By using Seaborn’s ‘scatterplot’, we can explore the relationship between WMf
and gff
and identify any trends. Additionally, we will incorporate age as the hue to visualize how this variable may influence the relationship between WMf
and gff
.
sns.scatterplot(data=df_small, x='WMf', y='gff', hue='age');

Centering the Predictors#
As discussed in the lecture, it is common practice to center predictors in multiple regression around their mean to obtain a meaningful intercept \(b_0\). We can do this by subtracting the mean of each variable from their raw values. We will then save the centered variables to new columns:
df_small['age_c'] = df_small['age'] - df_small['age'].mean()

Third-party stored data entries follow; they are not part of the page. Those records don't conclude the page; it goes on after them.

-- ==== Sys2Proof/Machine/MediaMath.lean ====
section
/-! DEFINITION. Track layout, the sector locator, symbol rates, the scrambler, the code of ldpc_code 0, band parity groups
and the check words of the part's records: the arithmetic of the media chapters, as functions of numbers. -/
namespace Sys2Proof.Machine

def pusPerWedge : Nat := 65536
def slotSymbols : Nat := 37568
def dataStart : Nat := 4352
def dataPus : Nat := 60928

/-- Ceiling of a quotient. -/
def ceilDiv (n m : Nat) : Nat := (n + m - 1) / m

/-- P of R178: payload symbols of a data region. -/
def payloadSymbols (spt wedges : Nat) : Nat := ceilDiv (spt * slotSymbols) wedges

/-- The sector locator of R180: wedge and position of symbol offset `e` of sector `n`. -/
def locate (p n e : Nat) : Nat × Nat :=
  let b := n * slotSymbols + e
  (b / p, dataStart + ((64 + b % p) * dataPus) / (64 + p))

/-- A place on the track as one number, wedge first. -/
def place (wp : Nat × Nat) : Nat := wp.1 * pusPerWedge + wp.2

/-- The greatest sector no greater than `n` whose slot starts at or before a place; with `n` the last sector of the
track, the slot an edge falls in (R191). [DEDUCED: assumption log 92] -/
def slotAtOrBefore (p : Nat) (edge : Nat) : Nat → Nat
  | 0 => 0
  | n + 1 => if place (locate p (n + 1) 0) ≤ edge then n + 1 else slotAtOrBefore p edge n

/-- The first sector, counting from `n` over `k` more, whose slot starts at or after a place (R191). [DEDUCED: assumption log 92] -/
def slotAtOrAfter (p : Nat) (edge : Nat) : Nat → Nat → Option Nat
  | _, 0 => none
  | n, k + 1 => if edge ≤ place (locate p n 0) then some n else slotAtOrAfter p edge (n + 1) k

/-- Symbol rate of R202 in symbols per minute times 60,928 (so that it is exact): (64+P)·wedges·N·65,536. -/
def rateScaled (p wedges rpm : Nat) : Nat := (64 + p) * wedges * rpm * 65536

/-- The limits of R202: at most 4.8 Gbaud at 7,200 rpm and at least 1.0 Gbaud at 3,600 rpm. -/
def rateInRange (p wedges : Nat) : Bool :=
  decide (rateScaled p wedges 7200 ≤ 4800000000 * 60 * 60928 ∧ 1000000000 * 60 * 60928 ≤ rateScaled p wedges 3600)

/-- The NCO preset of R204 in units of 2^-28 sample, from a wedge period in picoseconds. -/
def ncoPreset (periodPs p : Nat) : Nat := 6 * periodPs * 60928 * 2 ^ 28 / (1000 * 65536 * (64 + p))

/-- Samples per reader of a sector entry (R218): 37,392 symbols at the preset step. [DEDUCED: assumption log 98] -/
def entrySamples (preset : Nat) : Nat := 37392 * preset / 2 ^ 28

/-- Seed of the scrambler (R210). -/
def scramblerSeed (track sector : Nat) : Nat :=
  let s := (track % 8192) * 1024 + sector
  if s % 2 ^ 23 = 0 then 0x7FFFFF else s % 2 ^ 23

/-- One step of the scrambler's shift register (R210): shift left, feed in s[22] xor s[17]. -/
def scramblerStep (s : BitVec 23) : BitVec 23 :=
  (s <<< 1) ||| (if xor (s.getLsbD 22) (s.getLsbD 17) then 1#23 else 0#23)

/-- The first `n` output bits s[22] of the scrambler from a seed (R210). -/
def scramble : Nat → BitVec 23 → List Bool
  | 0, _ => []
  | n + 1, s => s.getLsbD 22 :: scramble n (scramblerStep s)

/-- The circulants of ldpc_code 0 in information column c: (block row, shift) for j = 0..3 (R214). -/
def ldpcColumn (c : Nat) : List (Nat × Nat) :=
  (List.range 4).map fun j =>
    ((c + j * (7 + c / 35)) % 35, (37 * c * (2 * j + 1) + 61 * j) % 128)

/-- The block columns and shifts of block row k of ldpc_code 0 (R214). -/
def ldpcRow (k : Nat) : List (Nat × Nat) :=
  ((List.range 256).flatMap fun c => ((ldpcColumn c).filter fun rs => rs.1 == k).map fun rs => (c, rs.2))
    ++ (if k = 0 then [] else [(256 + k - 1, 0)]) ++ [(256 + k, 0)]

/-- Check bit i of block row k: the parity of its codeword bits, bit 128c + ((i + s) mod 128) for each circulant (R214). -/
def ldpcCheck (word : Nat → Bool) (k i : Nat) : Bool :=
  (ldpcRow k).foldl (fun acc cs => xor acc (word (128 * cs.1 + (i + cs.2) % 128))) false

/-- A codeword satisfies every parity check (R215). -/
def ldpcAccepts (word : Nat → Bool) : Bool :=
  (List.range 35).all fun k => (List.range 128).all fun i => !(ldpcCheck word k i)

/-- The information part of check (k, i). -/
def ldpcInfo (info : Nat → Bool) (k i : Nat) : Bool :=
  ((ldpcRow k).filter fun cs => cs.1 < 256).foldl
    (fun acc cs => xor acc (info (128 * cs.1 + (i + cs.2) % 128))) false

/-- Parity bit i of block k by systematic encoding (R214): block 0 is the information part of row 0, block k that of
row k xor parity block k - 1. -/
def ldpcParity (info : Nat → Bool) : Nat → Nat → Bool
  | 0, i => ldpcInfo info 0 (i % 128)
  | k + 1, i => xor (ldpcInfo info (k + 1) (i % 128)) (ldpcParity info k i)

/-- The primary sync mark and the two resync marks (R179). -/
def primaryMark : Nat := 0xB43E2D9A
def resyncMark (poison : Bool) : Nat := if poison then 0x65CA else 0x9A35

/-- Bit `j` of a mark of `w` bits, the highest bit first (R179). -/
def markBit (w mark j : Nat) : Bool := mark.testBit (w - 1 - j)

/-- The repeating 1100 pattern of preamble and postamble (R179). -/
def fillBit (e : Nat) : Bool := decide (e % 4 < 2)

/-- Codeword bit `i` of the 4,096 bytes that a number holds, byte 0 its lowest: byte 0 first, bit 7 of each byte first (R179). -/
def infoBit (tok i : Nat) : Bool := tok.testBit (8 * (i / 8) + (7 - i % 8))

/-- Codeword bit `i` of a sector's data: the user bits, then the parity blocks of ldpc_code 0 (R179, R214). -/
def codeBit (tok i : Nat) : Bool :=
  if i < 32768 then infoBit tok i else ldpcParity (infoBit tok) ((i - 32768) / 128) ((i - 32768) % 128)

/-- The 4,096 bytes that a codeword's first 32,768 bits carry, as a number (R179, R216): bit 8b + 7 - j of it is codeword bit
8b + j. -/
def wordBytes (word : Nat) : Nat :=
  (List.range 4096).foldl (fun acc b =>
    acc + 2 ^ (8 * b) * ((List.range 8).foldl (fun v j => 2 * v + (word.testBit (8 * b + j)).toNat) 0)) 0

/-- Symbol `e` of a sector slot (R179, R210): marks, preamble and postamble as they are, codeword bits with the scrambling
sequence; nothing is written in the gap. -/
def slotBit (scr : List Bool) (tok : Nat) (poison : Bool) (e : Nat) : Option Bool :=
  let coded (i : Nat) : Bool := xor (codeBit tok i) ((scr[i]?).getD false)
  if e < 192 then some (fillBit e)
  else if e < 224 then some (markBit 32 primaryMark (e - 192))
  else if e < 16608 then some (coded (e - 224))
  else if e < 16624 then some (markBit 16 (resyncMark poison) (e - 16608))
  else if e < 37488 then some (coded (e - 240))
  else if e < 37520 then some (fillBit (e - 37488))
  else none

/-- The 37,520 symbols written in a sector slot (R179, R210, R214, R230). -/
def sectorImage (track sector tok : Nat) (poison : Bool) : List Bool :=
  let scr := scramble 37248 (BitVec.ofNat 23 (scramblerSeed track sector))
  (List.range slotSymbols).filterMap (slotBit scr tok poison)

/-- The payload symbol of a track at a place: the first one that starts there or later in its wedge (the inverse of `locate`). -/
def symbolAt (p w pos : Nat) : Nat := w * p + min p (ceilDiv ((pos - dataStart) * (64 + p)) dataPus - 64)

/-- Where a write gate opens whose edge falls at a position (R177): never before 4,352 nor at or after 65,280 of a wedge. -/
def gateOpensAt (w pos : Nat) : Nat :=
  if pos < dataStart then place (w, dataStart) else if pos < dataStart + dataPus then place (w, pos) else place (w + 1, dataStart)

/-- Where a write gate closes whose edge falls at a position (R177): at 65,280 of the wedge before where it falls in a servo
field or guard. -/
def gateClosesAt (w pos : Nat) : Nat :=
  if pos < dataStart then place (w, 0) - 256 else if pos < dataStart + dataPus then place (w, pos) else place (w, dataStart + dataPus)

/-- A detector value limited to 6 bits (R211). -/
def satLlr (x : Int) : Int := max (-31) (min 31 x)

/-- Detector passes of a decode: one more after every `passLen` iterations (R211). -/
def detectorPasses (iters passLen : Nat) : Nat := 1 + (iters - 1) / max 1 passLen

/-- CRC with a polynomial of `w` bits, most significant bit first, over bytes. -/
def crcMsb (w poly init : Nat) (bs : List Byte) : Nat :=
  bs.foldl (fun crc b =>
    (List.range 8).foldl (fun c k =>
      let top := xor (c.testBit (w - 1)) (b.toNat.testBit (7 - k))
      ((c * 2) % 2 ^ w) ^^^ (if top then poly else 0)) crc) init

/-- CRC with a reflected polynomial, least significant bit first, initial value and final complement all ones. -/
def crcLsb (w polyRev : Nat) (bs : List Byte) : Nat :=
  (2 ^ w - 1) ^^^ bs.foldl (fun crc b =>
    (List.range 8).foldl (fun c k =>
      let low := xor (c.testBit 0) (b.toNat.testBit k)
      (c / 2) ^^^ (if low then polyRev else 0)) crc) (2 ^ w - 1)

/-- CRC-16, polynomial 0x1021, initial value 0xFFFF (R348). -/
def crc16 (bs : List Byte) : Nat := crcMsb 16 0x1021 0xFFFF bs

/-- IEEE 802.3 CRC-32 (R162, R164). -/
def crc32 (bs : List Byte) : Nat := crcLsb 32 0xEDB88320 bs

/-- CRC-64 with the NVMe guard polynomial 0xAD93D23594C93659, reflected (R146). -/
def crc64 (bs : List Byte) : Nat := crcLsb 64 0x9A6C9329AC4BC9B5 bs

/-- Parity bits of a microword (R185): field i and its bit together hold an odd number of ones. -/
def fieldOnes (f : Nat) : Nat := ((List.range 16).filter fun k => f.testBit k).length

def wordParity (w : Nat) : Nat :=
  (List.range 8).foldl (fun acc i =>
    acc + (if fieldOnes (w / 2 ^ (16 * i) % 2 ^ 16) % 2 = 0 then 2 ^ i else 0)) 0

/-- The halt microword (R201): STOP with status 15. -/
def haltWord : Nat := 0x00F00000000000000000000000000006

/-- Data address to physical address of a data byte and of its check byte (R336). -/
def dramPhysical (a : Nat) : Nat × Nat :=
  (a / 4096 * 4608 + a % 4096, a / 4096 * 4608 + 4096 + a % 4096 / 8)

end Sys2Proof.Machine
end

df_small['WMf_c'] = df_small['WMf'] - df_small['WMf'].mean()
print(df_small.head())
age subject WMf gff age_c WMf_c
0 29 111000 0.707143 0.3750 1.631373 -0.112219
1 23 111001 0.846429 0.3750 -4.368627 0.027066
2 24 111002 0.744048 0.3125 -3.368627 -0.075315
3 33 111003 0.857143 0.3125 5.631373 0.037781
4 29 111004 0.871429 0.4375 1.631373 0.052066
We can now proceed with the actual analysis. To compare multiple linear regression models with centered and non-centered predictors, we can use ols()

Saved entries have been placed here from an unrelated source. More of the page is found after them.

-- ==== Sys2Proof/Machine/HostOps.lean ====
section
/-! DEFINITION. What host commands share: contexts and range locks, completions and notices, the write buffer with its covered
and superseded data, zones and their write pointers, and reads from buffer and media (R69-R92, R116-R133, R450). -/
namespace Sys2Proof.Machine

/-! ### Statuses: type · 0x100 + code, 0x4000 for Do Not Retry (R108; NVM Express names, assumption log 6) -/
/-- [DEDUCED: assumption log 189] -/
def stInvalidOpcode : Nat := 0x001
def stInvalidField : Nat := 0x002
def stAborted : Nat := 0x007
def stInvalidNs : Nat := 0x00B
def stSequence : Nat := 0x00C
def stSanitizeFailed : Nat := 0x01C
def stSanitizing : Nat := 0x01D
def stLbaRange : Nat := 0x080
def stNsNotReady : Nat := 0x082
def stInvalidQid : Nat := 0x101
def stInvalidQsize : Nat := 0x102
def stInvalidSlot : Nat := 0x106
def stInvalidImage : Nat := 0x107
def stInvalidLog : Nat := 0x109
def stNotChangeable : Nat := 0x10E
def stMaxTime : Nat := 0x112
def stCapacity : Nat := 0x115
def stNsIdUnavail : Nat := 0x116
def stAttached : Nat := 0x118
def stNotAttached : Nat := 0x11A
def stCtrlList : Nat := 0x11C
def stUnrecovered : Nat := 0x281
def stCompare : Nat := 0x285
def stAccessDenied : Nat := 0x286
def stZoneBoundary : Nat := 0x1B8
def stZoneFull : Nat := 0x1B9
def stZoneReadOnly : Nat := 0x1BA
def stZoneOffline : Nat := 0x1BB
def stZoneInvalidWrite : Nat := 0x1BC
def stTooManyActive : Nat := 0x1BD
def stTooManyOpen : Nat := 0x1BE
def stZoneTransition : Nat := 0x1BF
def stNoSpace : Nat := 0x4780
def stCheckFail : Nat := 0x4781
def stPoison : Nat := 0x782
def stBudget : Nat := 0x783
def stUnreachable : Nat := 0x784
def stNotReady : Nat := 0x785
def stPending : Nat := 0x786
def stDetention : Nat := 0x4787
def stKeyEmpty : Nat := 0x4788
def stWriteFault : Nat := 0x4789

/-! ### Access to the host side -/
def Dev.updHost (d : Dev) (g : HostState → HostState) : Dev := { d with host := g d.host }
def Dev.updExtents (d : Dev) (g : List Extent → List Extent) : Dev := d.updHost fun x => { x with extents := g x.extents }
def Dev.updTasks (d : Dev) (g : List MTask → List MTask) : Dev := d.updHost fun x => { x with tasks := g x.tasks }
def Dev.port (d : Dev) (h : Nat) : Port := tabGet {} d.host.ports h
def Dev.updPort (d : Dev) (h : Nat) (g : Port → Port) : Dev :=
  d.updHost fun x => { x with ports := tabPut {} x.ports h (g (d.port h)) }
def Dev.ctx? (d : Dev) (id : Nat) : Option Ctx := d.host.ctxs.find? fun x => x.id == id
def Dev.updCtx (d : Dev) (id : Nat) (g : Ctx → Ctx) : Dev :=
  d.updHost fun x => { x with ctxs := listMapIf (fun c => c.id == id) g x.ctxs }
def Dev.ns? (d : Dev) (nsid : Nat) : Option Ns := d.host.nss.find? fun x => x.nsid == nsid
def Dev.updNs (d : Dev) (nsid : Nat) (g : Ns → Ns) : Dev :=
  d.updHost fun x => { x with nss := listMapIf (fun c => c.nsid == nsid) g x.nss }
def Dev.zone? (d : Dev) (nsid z : Nat) : Option Zone := (d.ns? nsid).bind fun ns => ns.zones[z]?
def Dev.updZone (d : Dev) (nsid z : Nat) (g : Zone → Zone) : Dev :=
  d.updNs nsid fun ns => { ns with zones := ns.zones.modify z g }

/-- The media table key of a logical block. -/
def blkKey (nsid lba : Nat) : Nat := lba * 1024 + nsid % 1024
def Dev.mediaBlk (d : Dev) (nsid lba : Nat) : MediaBlk := tabGet {} d.host.media (blkKey nsid lba)
def Dev.setMedia (d : Dev) (nsid lba : Nat) (b : MediaBlk) : Dev :=
  d.updHost fun x => { x with media := tabPut {} x.media (blkKey nsid lba) b }

/-- Local namespace number and node index of an NSID (R97). -/
def nsidNode (nsid : Nat) : Nat := nsid / 1024 % 2 ^ 20
def nsidLocal (nsid : Nat) : Nat := nsid % 1024

/-! ### What D counts (R83, R119, R127, R129, R293) -/

/-- The copies that an extent holds, each with its LBA: of each block its own, then those that it superseded and may yet return. -/
def Extent.copies (e : Extent) : List (Nat × BufCopy) := e.cells.flatMap fun c => (c.lba, c.now) :: c.under.map fun u => (c.lba, u)

/-- Every copy in the write buffer. -/
def copiesOf (d : Dev) : List (Nat × BufCopy) := d.host.extents.flatMap Extent.copies

/-- A copy counts in D of an HDA: covered and not on media, at home or on locker tracks. [DEDUCED: assumption log 50] -/
def BufCopy.dirty (c : BufCopy) (n : Nat) : Bool := c.covered && !c.safe && c.hda == n

/-- Data waiting for coverage on an HDA, in 4 KiB units. [DEDUCED: assumption log 51] -/
def waitingOf (d : Dev) (n : Nat) : Nat := ((copiesOf d).filter fun c => !c.2.covered && c.2.hda == n).length

/-- Map journal records of an HDA. -/
def journalOf (d : Dev) (n : Nat) : Nat := (d.host.journal.filter fun j => j.hda == n).length

/-- D_n in 4 KiB units: covered copies and the other buffered bytes that count (R83, R119, R127, R129); the journal's records take
8 bytes each. [DEDUCED: assumption log 51] -/
def dirtyOf (d : Dev) (n : Nat) : Nat :=
  ((copiesOf d).filter fun c => c.2.dirty n).length + ((d.host.held.filter fun x => x.hda == n).map (·.units)).sum +
    (journalOf d n + 511) / 512

def dirtyAll (d : Dev) : Nat := ((List.range 4).map (dirtyOf d)).sum

/-- Every copy that a write placed and that is still in the buffer is covered. -/
def whollyCovered (d : Dev) (wid : Nat) : Bool := (copiesOf d).all fun c => c.2.wid != wid || c.2.covered

/-- A copy of a write still waits for the media: it is in the buffer and not on locker tracks. -/
def inBuffer (d : Dev) (wid : Nat) : Bool := (copiesOf d).any fun c => c.2.wid == wid && !c.2.safe

/-- A map update is appended to the map journal (R127): the unit's blocks as the map now gives them. -/
def mapUpdate (d : Dev) (nsid unit hda : Nat) (buffered : Bool) : Dev :=
  let blks := (List.range 8).map fun k => d.mediaBlk nsid (8 * unit + k)
  d.updHost fun s => { s with journal := s.journal ++ [{ nsid := nsid, unit := unit, hda := hda, buffered := buffered, blks := blks }] }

from Statsmodels and plot the results with the different variables. Let’s create two identical models, one with non-centered predictors, and one with centered ones:
import statsmodels.formula.api as smf
results = smf.ols(formula='gff ~ WMf + age', data=df_small).fit()
print(results.summary())
OLS Regression Results
==============================================================================
Dep. Variable: gff R-squared: 0.240
Model: OLS Adj. R-squared: 0.234
Method: Least Squares F-statistic: 39.75
Date: Wed, 09 Apr 2025 Prob (F-statistic): 9.89e-16
Time: 08:53:09 Log-Likelihood: 117.56
No. Observations: 255 AIC: -229.1
Df Residuals: 252 BIC: -218.5
Df Model: 2
Covariance Type: nonrobust
==============================================================================
coef std err t P>|t| [0.025 0.975]
------------------------------------------------------------------------------
Intercept -0.0268 0.102 -0.263 0.793 -0.228 0.174
WMf 0.7504 0.095 7.927 0.000 0.564 0.937
age -0.0056 0.002 -2.804 0.005 -0.010 -0.002
==============================================================================
Omnibus: 3.651 Durbin-Watson: 1.955
Prob(Omnibus): 0.161 Jarque-Bera (JB): 3.653
Skew: -0.290 Prob(JB): 0.161
Kurtosis: 2.920 Cond. No. 387.
==============================================================================
Notes:
[1] Standard Errors assume that the covariance matrix of the errors is correctly specified.
results = smf.ols(formula='gff ~ WMf_c + age_c', data=df_small).fit()
print(results.summary())
OLS Regression Results
==============================================================================
Dep. Variable: gff R-squared: 0.240
Model: OLS Adj. R-squared: 0.234
Method: Least Squares F-statistic: 39.75
Date: Wed, 09 Apr 2025 Prob (F-statistic): 9.89e-16
Time: 08:53:09 Log-Likelihood: 117.56
No. Observations: 255 AIC: -229.1
Df Residuals: 252 BIC: -218.5
Df Model: 2
Covariance Type: nonrobust
==============================================================================
coef std err t P>|t| [0.025 0.975]
------------------------------------------------------------------------------
Intercept 0.4350 0.010 45.258 0.000 0.416 0.454
WMf_c 0.7504 0.095 7.927 0.000 0.564 0.937
age_c -0.0056 0.002 -2.804 0.005 -0.010 -0.002
==============================================================================
Omnibus: 3.651 Durbin-Watson: 1.955
Prob(Omnibus): 0.161 Jarque-Bera (JB): 3.653
Skew: -0.290 Prob(JB): 0.161
Kurtosis: 2.920 Cond. No. 48.1
==============================================================================
Notes:
[1] Standard Errors assume that the covariance matrix of the errors is correctly specified.
What’s the difference?
In the centered model, the intercept can now be interpreted as the expected fluid intelligence at
the average level of figural working memory
the average age of the range considered in the study.
Centering has no influence on the regression slope coefficients (for
WMf
andage
).Centering has no influence on the explained variance \((R^2)\).